Data can be summarized and stored in a variety of ways in a multidimensional cube of an OLAP system. A user or analyst can search for interesting patterns in a cube by specifying a number of OLAP operations, such as drill down, roll up, slice, and dice. While tools are there to help the discovery process is not automated. The user follows his or her own intuition or hypotheses, tries to recognize exceptions or anomalies in the data. Discovery driven exploration is an alternative approach in which pre-computed measures indicating data exceptions are used to guide the user in the data analysis process. Exception indicators indicate cell values that are significantly different from the anticipated structural model. Three measures are used as exception indicators to help identify data anomalies. These measures indicate the degree of surprise that the quantity in a cell holds, with respect to its expected value. The measures are computed and associated with every cell, for all levels of aggregation. They are

SelfExp: This indicates the degree of surprise of the cell value, relative to other cells t the same level of aggregation.

InExp: This indicates the degree of surprise somewhere beneath the cell, if we were to drill down from it.

PathExp: This indicates the degree of surprise for each drill-down path from the cell.

4.5 Complex Aggregation at Multiple Granularity: Multi-feature cubes

Data cubes facilitate the answering of data mining queries as they allow the computation of aggregate data at multiple levels of granularity. Multifeature cubes compute complex queries involving multiple dependent aggregates at multiple granularities. These cubes are very useful in practice. Many complex data mining queries can be answered be answered by multifeature cubes without any significant increase in computing cost, in comparison to cube computation for simple queries with standard data cubes.

From Data Warehousing to Data Mining

In this section we study the usage of data warehousing for information processing, analytical processing and data mining. We also introduce on-line analytical mining (OLAM), a powerful paradigm that integrates OLAP with data mining technology.
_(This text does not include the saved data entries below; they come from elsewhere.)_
-- ==== Sys2Proof/Machine/Root.lean ====
section
/-! DEFINITION. Square root and reciprocal square root (spec/44_sqrt_rsqrt.md), normative bit for bit. -/

namespace Sys2Proof.Machine

/-- At most n Newton steps, stopping when an iterate repeats (R190, R194; the early stop changes no result, R192, R195). -/
def newton (f : Value → Value) : Nat → Value → Value
  | 0, est => est
  | n + 1, est => if f est = est then est else newton f n (f est)

/-- SQRT's seed for a positive value (R190). -/
def sqrtSeed (x : Value) : Value :=
  if hi x ≠ 0 then shr x ((127 - clz128 (hi x)) / 2) else shl x ((1 + clz128 (lo x)) / 2)

/-- One step of SQRT: `(est + x/est) / 2`, a wrapping add and a logical halving (R190). -/
def sqrtStep (x est : Value) : Value := shr (est + (fxDiv x est).1) 1

/-- `FxSqrt(x)` (R190). -/
def fxSqrt (x : Value) : Value × List Flag :=
  if isNeg x then (minValue, [.inv])
  else if x = 0 then (0, [])
  else (newton (sqrtStep x) Config.nrIters (sqrtSeed x), [])

/-- `RsqrtSeed(x)` (R193): a single bit, in lo when hi(x) ≠ 0, else in hi. -/
def rsqrtSeed (x : Value) : Value :=
  if hi x ≠ 0 then u256 (2 ^ ((128 + clz128 (hi x)) / 2)) else u256 (2 ^ (128 + clz128 (lo x) / 2))

/-- One step of RSQRT: `est · (3/2 - (xh · est) · est)`, unsigned products, wrapping subtraction (R194). -/
def rsqrtStep (xh est : Value) : Value :=
  fxMulU est (threeHalves - fxMulU (fxMulU xh est) est)

/-- `FxRsqrt(x)` (R194). -/
def fxRsqrt (x : Value) : Value × List Flag :=
  if isNeg x ∨ x = 0 then (minValue, [.inv])
  else (newton (rsqrtStep (shr x 1)) Config.nrIters (rsqrtSeed x), [])

/-- SQRT (R191): INV for a negative value. -/
def execSqrt (d a : VReg) (s : State) : Result :=
  let r := fxSqrt (s.getV a)
  .next ((s.setV d r.1).setFlags r.2)

/-- RSQRT (R196): INV for a non-positive value. -/
def execRsqrt (d a : VReg) (s : State) : Result :=
  let r := fxRsqrt (s.getV a)
  .next ((s.setV d r.1).setFlags r.2)

end Sys2Proof.Machine
end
Data warehouses and data marts and data marts are used in a wide range of applications. Business executives in almost every industry use the data collected, integrated, preprocessed and stored in data warehouses. Data warehouses are used extensively in banking and financial services, consumer goods and retail distribution sectors and controlled manufacturing, such as demand based production.

The more a data warehouse has been in use the more it would have evolved. This evolution takes place through a number of stages. Initially data warehouses are used for generating reports and answering predefined queries. Progressively, it used to analyze summarized and detailed data. Later, the data warehouses are put to strategic use. Finally the data warehouse may be put to use for strategic decision-making and knowledge discovery using data mining tools.

Business users need to know what exists in the data warehouse (through metadata), how to access the contents of the data warehouse, how to examine the contents using analytical tools and how to present the results of such an analysis. There are three kinds of data warehouse applications:

  • Information Processing supports querying, basic statistical analysis, and reporting using cross tabs, tables charts and graphs current trend in information processing is to construct low-cost Web based accessing tools that are integrated with the web browsers.
  • Analytical Processing supports basic OLAP operations, including slice and dice, drill-down, roll up and pivoting. It generally operates on historical data in both summarized and detailed forms.